- Danville Location in Mississippi Danville Location in the United States
- Coordinates: 34°49′30″N 88°32′17″W﻿ / ﻿34.82500°N 88.53806°W
- Country: United States
- State: Mississippi
- County: Alcorn
- Elevation: 472 ft (144 m)
- Time zone: UTC-6 (Central (CST))
- • Summer (DST): UTC-5 (CDT)
- GNIS feature ID: 706842

= Danville, Mississippi =

Danville is a ghost town in Alcorn County, Mississippi, United States.

The first non-Indian settlement in what was then Tishomingo County, Danville was destroyed by the Union Army during the American Civil War.

==History==

The settlement was located along Reynoldsburg Road, which ran from a location near present-day Tupelo, Mississippi, north to Reynoldsburg in central Tennessee.

Originally called Troy, the settlement was located in Tishomingo County (Alcorn County was not formed until 1870).

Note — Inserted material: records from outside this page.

-- ==== Sys2Proof/Machine/Operands.lean ====
section
/-! DEFINITION. Operand forms: vector elements and lanes, effective addresses, the address of the next instruction. -/

namespace Sys2Proof

/-! ### The x registers of an instruction (R163) -/

def Addr1.xregs : Addr1 → List XReg
  | .disp _ => []
  | .reg b => [b]

def AddrV.xregs : AddrV → List XReg
  | .unit _ | .indexed _ _ => []
  | .strided _ s => [s]

def KMovForm.xregs : KMovForm → List XReg
  | .kk _ _ => []
  | .kx _ a => [a]
  | .xk d _ => [d]

def Target.xregs : Target → List XReg
  | .here => []
  | .remote _ _ _ secret => [secret]

/-- The x registers that an instruction reads or writes. -/
def Instr.xregs : Instr → List XReg
  | .add d a b _ | .sub d a b _ | .mul d a b _ | .mulh d a b _ | .mulhu d a b _ | .div d a b _ | .divu d a b _
    | .rem d a b _ | .remu d a b _ | .and d a b _ | .or d a b _ | .xor d a b _ | .shl d a b _ | .shr d a b _
    | .sra d a b _ | .slt d a b _ | .sltu d a b _ | .min d a b _ | .max d a b _ | .minu d a b _ | .maxu d a b _
    | .fadd _ _ d a b _ | .fsub _ _ d a b _ | .fmul _ _ d a b _ | .fdiv _ _ d a b _ | .fmin _ d a b _
    | .fmax _ d a b _ | .fcmp _ _ d a b _ | .amo _ _ _ d a b _ _ | .cas _ _ d a b _ _ | .cwaitAny d _ a b _
    | .cwaitAll d _ a b _ | .icprobe d a b _ _ | .alloc d a b _ => [d, a, b]
  | .addi d a _ _ | .andi d a _ _ | .ori d a _ _ | .xori d a _ _ | .shli d a _ _ | .shri d a _ _ | .srai d a _ _
    | .slti d a _ _ | .clz d a _ | .popc d a _ | .fsqrt _ _ d a _ | .fcvt _ _ _ d a _ | .fclass _ d a _ | .jlr d a _ _
    | .setvl d a _ _ | .red _ _ _ d a _ _ | .unlease d a _ _ | .cadd d _ a _ _ | .trace d a _ _ | .xstat d a _
    | .xresume d a _ | .xcancel d a _ | .ncorrApply d a _ | .ncorrScale d a _ | .ldslot d a _ _ | .stslot d a _ _
    => [d, a]
  | .sel d a b c _ | .ffma _ _ d a b c _ | .msgTag d a b c _ | .msgApp d a b c _ => [d, a, b, c]
  | .li d _ _ | .adr d _ _ | .jl d _ _ | .loop d _ _ | .vred _ _ _ _ d _ _ | .kpopc d _ _ | .kff d _ _ | .cread d _ _
    | .xgo d _ | .srd d _ _ => [d]
  | .br _ a b _ _ | .vins _ a b _ | .tblfence a b _ | .icinv _ a b _ | .nsend a b _ | .nsendRoute a b _
    | .nred _ _ _ a b _ | .guard a b _ _ | .tagchk a b _ _ => [a, b]
  | .jr a _ _ | .vbcast _ _ _ a _ | .viota _ _ a _ | .lease a _ _ | .cbind _ a _ | .cmark _ a _ _ | .spawn a _
    | .xset _ a _ | .wbar a _ _ | .swr _ a _ => [a]
  | .vext d _ b _ | .cwait d _ b _ => [d, b]
  | .vrot _ _ _ b _ | .vtopk _ _ _ _ b _ | .vtag _ _ b _ => [b]
  | .kmov f _ => f.xregs
  | .ld _ _ d a m _ | .st _ _ d a m _ => [d, a] ++ m.xregs
  | .vld _ _ _ _ a m _ | .vst _ _ _ _ a m _ => [a] ++ m.xregs
  | .mloadw _ a tg _ => [a] ++ tg.xregs
  | .mmul _ a b _ _ _ _ _ _ _ tg _ | .mgrad _ a b _ _ _ _ _ _ _ tg _ | .mdrain _ a b _ _ _ _ _ _ _ tg _
    | .mprog a b _ tg _ | .mcap _ a b tg _ => [a, b] ++ tg.xregs
  | .mstat d a _ tg _ => [d, a] ++ tg.xregs
  | .icfill s a b c _ => [s, a, b, c]
  | .icfillSite s _ => [s]
  | .j _ _ | .bany _ _ _ | .ball _ _ _ | .vadd _ _ _ _ _ _ _ | .vsub _ _ _ _ _ _ _ | .vmul _ _ _ _ _ _ _
    | .vfma _ _ _ _ _ _ _ _ | .vmin _ _ _ _ _ _ | .vmax _ _ _ _ _ _ | .vand _ _ _ _ _ _ | .vor _ _ _ _ _ _
    | .vxor _ _ _ _ _ _ | .vshl _ _ _ _ _ _ | .vshr _ _ _ _ _ _ | .vsra _ _ _ _ _ _ | .vabs _ _ _ _ _
    | .vneg _ _ _ _ _ | .vrcp _ _ _ _ _ _ | .vrsq _ _ _ _ _ _ | .vexp2 _ _ _ _ _ _ | .vlog2 _ _ _ _ _ _
    | .vsqrt _ _ _ _ _ _ | .vcmp _ _ _ _ _ _ _ | .vsel _ _ _ _ _ | .vcvt _ _ _ _ _ _ _ | .vdot _ _ _ _ _ _ _ _
    | .vperm _ _ _ _ _ | .vcomp _ _ _ _ | .vscan _ _ _ _ _ _ _ | .kand _ _ _ _ | .kor _ _ _ _ | .kxor _ _ _ _
    | .knot _ _ _ | .creset _ _ | .fence _ | .efence _ | .finish _ | .yield _ | .exit _ | .untrace _ | .step _
    | .icfillAll _ | .trapSys _ _ | .trapBrk _ _ | .eret _ | .quantumExpiry _ | .referenceComplete _
    | .drainComplete _ | .continuationTake _ | .continuationAging _ _ | .storeHomeCheck _ | .leaseBoundExpiry _ _
    | .remoteAccess _ | .counterAddAtHome _ | .waitPoll _ | .cwaitTimeout _ | .frescoCommandStart _ _
    | .frescoCommandComplete _ _ | .remoteCommandAdmission _ | .chunkComplete _ _ | .chunkFault _ _
    | .nredSourceRead _ | .reductionDeadline _ | .lateContribution _ | .nsendComplete _ | .routeStage _
    | .msgAppendComplete _ | .taggedLaunchMessage _ | .queueMap _ _ | .queueUnmap _ | .notify _ | .kernelPacket _ _
    | .strandPlacement _ _ | .shareCompletion _ _ | .restorePacket _ _ | .waitcPacket _ _ | .waitcWake _ _
    | .sigcPacket _ _ | .fencePacket _ _ | .fencePacketWake _ _ | .armPacket _ _ | .easelStart _ _ | .crackOperation _
    | .syscallPost _ | .syscallReply _ _ | .preemptRequest _ _ | .contextHalt _ | .saveComplete _ | .storageSubmit _ _
    | .storageComplete _ _ _ _ | .checkerMismatch _ _ | .uncorrectableError _ | .linkPoisonReport _ _ | .linkDown _
    | .reset | .manifest _ | .monitorImageFetched _ | .bootRetryTimer | .thermalTrip | .attestationChallenge _
    | .debugUnlock _ _ | .keyctl _ | .still | .freezePin | .nodeid _ | .ptpCorrection _ | .loadImage _ _ _
    | .unloadImage _ | .registerWrite _ _ _ _ | .ncorrComplete _ | .linkTrained _ _ | .correctedErrorReport _
    | .illegalOpcode _ => []

end Sys2Proof

namespace Sys2Proof.Machine

open Sys2Proof

variable {s0 : State}

/-! ### Elements of a vector register (R115, R477) -/

/-- Element e of w bits: bits e w + w - 1 .. e w of the register. -/
def vElem (v : VWord) (w e : Nat) : Nat := v.toNat / 2 ^ (e * w) % 2 ^ w

/-- The register with element e of w bits replaced by the low w bits of `x`. -/
def vSetElem (v : VWord) (w e x : Nat) : VWord :=
  let mask : VWord := BitVec.ofNat 2048 (2 ^ w - 1) <<< (e * w)
  (v &&& ~~~mask) ||| (BitVec.ofNat 2048 (x % 2 ^ w) <<< (e * w))

/-- Lane i: bits 31..0 (R477). -/
def vLane (v : VWord) (i : Nat) : Nat := vElem v 32 i

def vSetLane (v : VWord) (i x : Nat) : VWord := vSetElem v 32 i x

/-- sr.vl as a number. -/
def Regs.lanes (r : Regs) : Nat := r.vl.toNat

/-- A lane is active when it lies below sr.vl and its mask bit is 1 (R477). -/
def laneActive (vl : Nat) (k : Word) (i : Nat) : Bool := decide (i < vl) && k.getLsbD i

/-- Elements of w bits in the lanes below sr.vl (R115, R477, R485). -/
def elemCount (vl w : Nat) : Nat := vl * 32 / w

/-- The lane that decides whether element e of w bits is active (R477). -/
def elemLane (w e : Nat) : Nat := e * w / 32

/-- The active elements of w bits, ascending (R477). -/
def activeElems (vl w : Nat) (k : Word) : List Nat :=
  (List.range (elemCount vl w)).filter fun e => laneActive vl k (elemLane w e)

/-- The active lanes, ascending. -/
def activeLanes (vl : Nat) (k : Word) : List Nat := (List.range vl).filter fun i => laneActive vl k i

/-- A register with the given elements replaced, in the order of the list. -/
def vWrite (v : VWord) (w : Nat) (l : List (Nat × Nat)) : VWord := l.foldl (fun v p => vSetElem v w p.1 p.2) v

/-! ### Addresses (R87, R388) -/

/-- Bytes of a SIZE. -/
def sizeBytes : Size → Nat
  | .b => 1 | .h => 2 | .w => 4 | .d => 8

/-- Bits(SIZE) of R388. -/
def sizeBits (sz : Size) : Nat := 8 * sizeBytes sz

/-- The effective address of LD and ST (R431). -/
def ea1 (r : Regs) (a : XReg) (m : Addr1) : Word :=
  match m with
  | .disp d => r.getX a + d
  | .reg b => r.getX a + r.getX b

/-- The address of element i of VLD and VST (R87). -/
def eaV (r : Regs) (sz : Size) (a : XReg) (m : AddrV) (i : Nat) : Word :=
  match m with
  | .unit d => r.getX a + d + BitVec.ofNat 64 (i * sizeBytes sz)
  | .strided d s => r.getX a + d + BitVec.ofNat 64 i * r.getX s
  | .indexed d v => r.getX a + d + BitVec.ofNat 64 (vLane (r.getV v) i)

/-- E of the instruction's base word (R83). -/
def extCount (sy : Sync) : Nat := if sy.ext == .none then 0 else 1

/-- PC + 8 (1 + E), the next instruction (R397, R428). -/
def nextPc (pc : Word) (sy : Sync) : Word := pc + BitVec.ofNat 64 (8 * (1 + extCount sy))

/-- PC + 8 Imm, the target of a branch (R88). -/
def branchTarget (base off : Word) : Word := base + 8 * off

/-- The low w bits of a register, as a number. -/
def lowBits (v : Word) (w : Nat) : Nat := v.toNat % 2 ^ w

/-- Sext(v, w) as an integer (R388). -/
def sextInt (v w : Nat) : Int :=
  let c := v % 2 ^ w
  if 2 ^ (w - 1) ≤ c then (c : Int) - (2 ^ w : Nat) else c

def wordOfInt (v : Int) : Word := BitVec.ofInt 64 v

def wordOf (n : Nat) : Word := BitVec.ofNat 64 n

/-- Bits of an address (R138). -/
def canonical (va : Word) : Bool := va.extractLsb' 48 8 == 0

def vaNode (va : Word) : BitVec 8 := va.extractLsb' 56 8

/-- Bits hi..lo of a word as a number. -/
def field (w : Word) (lo len : Nat) : Nat := w.toNat / 2 ^ lo % 2 ^ len

end Sys2Proof.Machine
end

Troy was the first non-Indian settlement in Tishomingo County, and was founded by John Rives and Mr. Fitz, who opened a store there.

Troy had an abundance of freestone water, which enabled a tannery, and a licensed whisky distillery, to establish there.

The first circuit court in Tishomingo County was held in a small log house in Troy.

In 1838, the New Hope Presbyterian Church was organized in a schoolhouse near Troy. The church cemetery, now called Old Danville Cemetery, has markers dating to the 1830s.

The settlement was renamed "Danville" when the post office was established, because a post office named Troy already existed in Mississippi.

Danville was incorporated in 1848.

The population reached a peak of 150, and Danville had blacksmith shops, four or five businesses, a two-story inn, a Masonic Temple, a school, an Indian trading post, and several saloons.

==Decline and destruction==
Prior to the Civil War, the Mobile and Ohio Railroad was completed to the nearby towns of Corinth and Rienzi, undermining Danville's early prosperity and leading some Danville businesses to move to the new railway towns.

During the Civil War, the Union Army needed timber to erect a stockade and soldiers' quarters at Camp Davis, located about 3 mi north of Danville, across the Tuscumbia River. Danville was shelled and its residents told to leave, after which its log homes and buildings were dismantled and moved to Camp Davis.

Danville still had a post office by the early 1900s, though nothing was left of the settlement.

==Notable people==
- A. B. Dilworth, member of the Mississippi House of Representatives (1846–50), Secretary of State of Mississippi (1855-60), and State Auditor of Mississippi (1861–62).
- Cody Fowler, member of the Mississippi House of Representatives.